Grilled Potato Salad with Parsley Pesto (see recipe below!)
Nothin’ beats a relaxing Sunday. Jay and I were able to take care of a few things around the house, and I was finally able to finish my book, The End of Overeating. Considering I started reading it almost 3 months ago, it was about time! It was a pretty interesting book, and I plan on having a little review of it for you all tomorrow.
I pretty much grazed along throughout the afternoon, snacking on a handful of almonds, a carrot, and some pretzels. I did snap a photo of one of my eats, which was a plain flavored Chobani mixed with a little leftover fruit salsa. I don’t know how much longer the fruit salsa is going to last for, so I figured I’d try to get the most out of it.
“Fruit on the Top” yogurt
A New Recipe!
This afternoon, I also prepared a new dish with the red potatoes and fresh parsley that I picked up from the Farmers Market yesterday.
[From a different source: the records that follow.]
theorem endWalk_spec {s : State} (hR : s.RosterOk) (l : List (Fin 32)) (hl : l.Nodup) :
    EndWalk s (l.foldl State.endSession s) l := by
  refine foldl_prefix (P := fun l t => EndWalk s t l) ⟨by simp, by simp, by simp, by simp, NoticeSet.SameBut.refl _ _, NoticeSet.SameBut.refl _ _, SameBut.refl _ _⟩ ?_ l hl
  intro l b t hb h
  have hbay := (h.kept b (fun hc => hb hc.1)).1
  have hmin : t.clock = s.clock := h.frame .clock (by simp)
  have hsn : t.alloc.snap = s.alloc.snap := h.frame .pass (by simp)
  cases hs : (s.bay b).session with
  | none =>
    rw [State.endSession_none (by rw [hbay]; exact hs)]
    have hin : (s.bay b).inSession = false := by simp [Bay.inSession, hs]
    refine ⟨?_, ?_, ?_, ?_, h.dset, h.sset, h.frame⟩
    · intro a x ha hx
      rcases List.mem_append.mp ha with hm | hm
      · exact h.ended a x hm hx
      · obtain rfl : a = b := by simpa using hm
        rw [hs] at hx; cases hx
    · intro a ha; exact h.kept a fun hc => ha ⟨by simp [hc.1], hc.2⟩
    · intro k hk; exact h.entries k fun a ha => hk a (by simp [ha])
    · intro a; rw [h.marks]
      by_cases e : a = b
      · subst e; simp [hin]
      · simp [e]
  | some x =>
    have E := State.endSession_spec (s := t) (b := b) (x := x) (by rw [hbay]; exact hs)
    have hin : (s.bay b).inSession = true := by simp [Bay.inSession, hs]
    refine ⟨?_, ?_, ?_, ?_, h.dset.trans E.dset, h.sset.trans E.sset, h.frame.trans (E.frame.mono (by simp))⟩
    · intro a y ha hy
      by_cases e : a = b
      · subst e
        rw [hs] at hy; cases hy
        refine ⟨by rw [E.bay, hbay], E.board.1, E.increase.1, ?_⟩
        intro k e hd he
        have : t.entry k = some e := by
          rw [h.entries k, he]
          intro a' ha' hn
          have := roster_unique hR hn (namedSlot_of hs hd); subst this; exact hb ha'
        rw [E.linked k e hd this, hmin]
      · have hm : a ∈ l := (List.mem_append.mp ha).resolve_right (by simpa using e)
        obtain ⟨h1, h2, h3, h4⟩ := h.ended a y hm hy
        refine ⟨by rw [E.bays a e, h1], by rw [E.board.2 a e, h2], by rw [E.increase.2 a e, h3], ?_⟩
        intro k e' hd he
        rw [E.entries k, h4 k e' hd he]
        intro hd'
        exact e (roster_unique hR (namedSlot_of hy hd) (namedSlot_of hs hd'))
    · intro a ha
      have e : a ≠ b := fun e => ha ⟨by simp [e], by rw [e]; exact hin⟩
      obtain ⟨h1, h2, h3⟩ := h.kept a fun hc => ha ⟨by simp [hc.1], hc.2⟩
      exact ⟨by rw [E.bays a e, h1], by rw [E.board.2 a e, h2], by rw [E.increase.2 a e, h3]⟩
    · intro k hk
      rw [E.entries k, h.entries k fun a ha => hk a (by simp [ha])]
      intro hd; exact hk b (by simp) (namedSlot_of hs hd)
    · intro a; rw [E.marks, h.marks, hsn]
      by_cases e : a = b
      · subst e; simp [hin, hb]
      · have : (a == b) = false := by simp [e]
        simp [e, this]

/-! ### Session start -/

/-- A session start (R17, R18) after the tag lookup. -/
structure SessionStarts (s t : State) (b : Fin 32) (tag : Tag) (pveh : Nat) (d : Disposition) : Prop where
  bay : t.bay b = (s.bay b).started d tag pveh
  bays : ∀ a, a ≠ b → t.bay a = s.bay a
  unknown : s.lookup tag = none → d = (if s.settings.courtesy then .courtesy else .refused) ∧ t.roster = s.roster ∧
    t.dset.pending &&& DFlag.unknownVan.bit ≠ 0
  refused : ∀ k e, s.lookup tag = some (k, e) → e.barred = true → d = .refused ∧ t.roster = s.roster
  duplicate : ∀ k e, s.lookup tag = some (k, e) → e.barred = false → e.pluggedElsewhere b = true →
    d = .duplicate ∧ t.roster = s.roster ∧ t.dset.pending &&& DFlag.duplicateTag.bit ≠ 0
  rostered : ∀ k e, s.lookup tag = some (k, e) → e.barred = false → e.pluggedElsewhere b = false →
    d = .rostered k ∧ t.entry k = some { e with state := .plugged b false } ∧ ∀ j, j ≠ k → t.entry j = s.entry j
  marks : ∀ a, t.marked a = (s.marked a || (s.alloc.snap.isSome && a == b))
  dset : NoticeSet.SameBut 0x000F s.dset t.dset
  sset : NoticeSet.SameBut 0x0021 s.sset t.sset
  frame : SameBut [.bays, .roster, .marks, .dset, .sset] s t

theorem raise_ne_zero (n n' : NoticeSet) (bit : Mask) (hb : bit ≠ 0) (h : n'.pending &&& bit = (n.raise bit).pending &&& bit) :
    n'.pending &&& bit ≠ 0 := by rw [h, NoticeSet.raise_pending]; exact hb

theorem State.startSession_eq (s : State) (b : Fin 32) (tag : Tag) (pveh : Nat) :
    s.startSession b tag pveh = ((((s.resolve b tag).1.setBay b
      (((s.resolve b tag).1.bay b).started (s.resolve b tag).2 tag pveh)).mark b).evalSession, (s.resolve b tag).2) := rfl

theorem State.startSession_spec (s : State) (b : Fin 32) (tag : Tag) (pveh : Nat) :
    SessionStarts s (s.startSession b tag pveh).1 b tag pveh (s.startSession b tag pveh).2 := by
  have go : ∀ r : State, SameBut [.roster, .dset] s r → NoticeSet.SameBut 0x000D s.dset r.dset →
      ∀ d t, t = ((r.setBay b ((r.bay b).started d tag pveh)).mark b).evalSession →
      t.bay b = (s.bay b).started d tag pveh ∧ (∀ a, a ≠ b → t.bay a = s.bay a) ∧ t.roster = r.roster ∧
      (t.dset.pending &&& ~~~DFlag.atRisk.bit = r.dset.pending &&& ~~~DFlag.atRisk.bit) ∧
      (∀ a, t.marked a = (s.marked a || (s.alloc.snap.isSome && a == b))) ∧ NoticeSet.SameBut 0x000F s.dset t.dset ∧
      NoticeSet.SameBut 0x0021 s.sset t.sset ∧ SameBut [.bays, .roster, .marks, .dset, .sset] s t := by
    rintro r hr hd d t rfl
    set u := r.setBay b ((r.bay b).started d tag pveh) with hu
    have fu := r.setBay_frame b ((r.bay b).started d tag pveh)
    have mf := u.mark_frame b
    obtain ⟨ef, ed, es⟩ := (u.mark b).evalSession_frame
    have hb : ∀ a, (u.mark b).evalSession.bay a = u.bay a := fun a => by rw [ef.bay (by simp), mf.bay (by simp)]
    have hdu : (u.mark b).dset = r.dset := (mf .dset (by simp)).trans (fu .dset (by simp))
    have hsu : (u.mark b).sset = s.sset := (mf .sset (by simp)).trans ((fu .sset (by simp)).trans (hr .sset (by simp)))
    rw [hdu] at ed
    rw [hsu] at es
    refine ⟨by rw [hb, hu]; simp [hr.bay], fun a ha => by rw [hb, hu]; simp [ha, hr.bay], ?_, ed.2.1, ?_, ?_, es, ?_⟩
    · exact (ef .roster (by simp)).trans ((mf .roster (by simp)).trans (fu .roster (by simp)))
    · intro a
      rw [ef.markAt (by simp), State.marked_mark, fu.markAt (by simp), hr.markAt (by simp),
        show u.alloc.snap = s.alloc.snap from (fu .pass (by simp)).trans (hr .pass (by simp))]
    · exact hd.comp ed (by decide) (by decide)
    · exact (hr.mono (by simp)).trans ((fu.mono (by simp)).trans ((mf.mono (by simp)).trans (ef.mono (by simp))))
  have bit : ∀ {n n' : NoticeSet} {f : DFlag}, f ≠ .atRisk →
      n'.pending &&& ~~~DFlag.atRisk.bit = (n.raise f.bit).pending &&& ~~~DFlag.atRisk.bit → n'.pending &&& f.bit ≠ 0 := by
    intro n n' f hf h
    have hsub : f.bit = ~~~DFlag.atRisk.bit &&& f.bit := by cases f <;> first | exact absurd rfl hf | decide
    refine raise_ne_zero n n' f.bit (by cases f <;> decide) ?_
    calc n'.pending &&& f.bit = n'.pending &&& (~~~DFlag.atRisk.bit &&& f.bit) := by rw [← hsub]
      _ = (n.raise f.bit).pending &&& (~~~DFlag.atRisk.bit &&& f.bit) := by
        rw [← BitVec.and_assoc, h, BitVec.and_assoc]
      _ = (n.raise f.bit).pending &&& f.bit := by rw [← hsub]
  rcases hl : s.lookup tag with _ | ⟨k, e⟩
  · have eq : s.resolve b tag = (s.raiseD .unknownVan, if s.settings.courtesy then .courtesy else .refused) := by
      rw [State.resolve, hl]
    rw [State.startSession_eq, eq]
    obtain ⟨h1, h2, h3, h4, h5, h6, h7, h8⟩ := go (s.raiseD .unknownVan) ((s.raiseD_frame _).mono (by simp))
      ((NoticeSet.raise_frame s.dset DFlag.unknownVan.bit).mono (by decide)) _ _ rfl
    exact ⟨h1, h2, fun _ => ⟨rfl, h3, bit (by simp) h4⟩, by simp [hl], by simp [hl], by simp [hl], h5, h6, h7, h8⟩
  · by_cases hb : e.barred = true
    · have eq : s.resolve b tag = (s, .refused) := by rw [State.resolve, hl]; simp only [if_pos hb]
      rw [State.startSession_eq, eq]
      obtain ⟨h1, h2, h3, h4, h5, h6, h7, h8⟩ := go s (SameBut.refl _ s) (NoticeSet.SameBut.refl _ _) _ _ rfl
      exact ⟨h1, h2, by simp [hl], fun _ _ _ _ => ⟨rfl, h3⟩, by simp [hl, hb], by simp [hl, hb], h5, h6, h7, h8⟩
    · by_cases hp : e.pluggedElsewhere b = true
      · have eq : s.resolve b tag = (s.raiseD .duplicateTag, .duplicate) := by
          rw [State.resolve, hl]; simp only [if_neg hb, if_pos hp]
        rw [State.startSession_eq, eq]
        obtain ⟨h1, h2, h3, h4, h5, h6, h7, h8⟩ := go (s.raiseD .duplicateTag) ((s.raiseD_frame _).mono (by simp))
          ((NoticeSet.raise_frame s.dset DFlag.duplicateTag.bit).mono (by decide)) _ _ rfl
        exact ⟨h1, h2, by simp [hl], by simp [hl, hb], fun _ _ _ _ _ => ⟨rfl, h3, bit (by simp) h4⟩, by simp [hl, hp],
          h5, h6, h7, h8⟩
      · have eq : s.resolve b tag =
            ((s.setEntry k (some { e with state := .plugged b false })).evalOverdue, .rostered k) := by
          rw [State.resolve, hl]; simp only [if_neg hb, if_neg hp]
        rw [State.startSession_eq, eq]
        obtain ⟨h1, h2, h3, h4, h5, h6, h7, h8⟩ := go ((s.setEntry k (some { e with state := .plugged b false })).evalOverdue)
          ((s.setEntry_frame k _).comp (State.evalOverdue_frame _) (by simp) (by simp))
          ((NoticeSet.setCond_frame s.dset DFlag.overdue.bit _).mono (by decide)) _ _ rfl
        refine ⟨h1, h2, by simp [hl], by simp [hl, hb], by simp [hl, hp], ?_, h5, h6, h7, h8⟩
        rintro k' e' he - -
        rw [hl] at he
        cases he
        have hent : ∀ t r : State, t.roster = r.roster → ∀ j, t.entry j = r.entry j := fun t r h j => by
          simp only [State.entry, h]
        refine ⟨rfl, ?_, fun j hj => ?_⟩
        · rw [hent _ _ h3]; simp
        · rw [hent _ _ h3]; simp [hj]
After searching the internet for a winning parsley-potato salad, I finally found one that I thought would do the trick.
First, I sliced up the potatoes and boiled them until they were partially tender. Then, the slices got a little grilling action!
While the potatoes were boiling, I also toasted up some pine nuts…
…and got the rest of the ingredients ready for the parsley pesto: fresh parsley leaves, oregano, garlic, lemon juice, S&P.
Then the pine nuts, parsley mixture, and some olive oil went into the food processor to get friendly. After adding about 1 tbsp of olive oil I suddenly realized my bottle was empty! So unfortunately, my pesto wasn’t as smooth as I would have expected, but the flavor was absolutely fantastic.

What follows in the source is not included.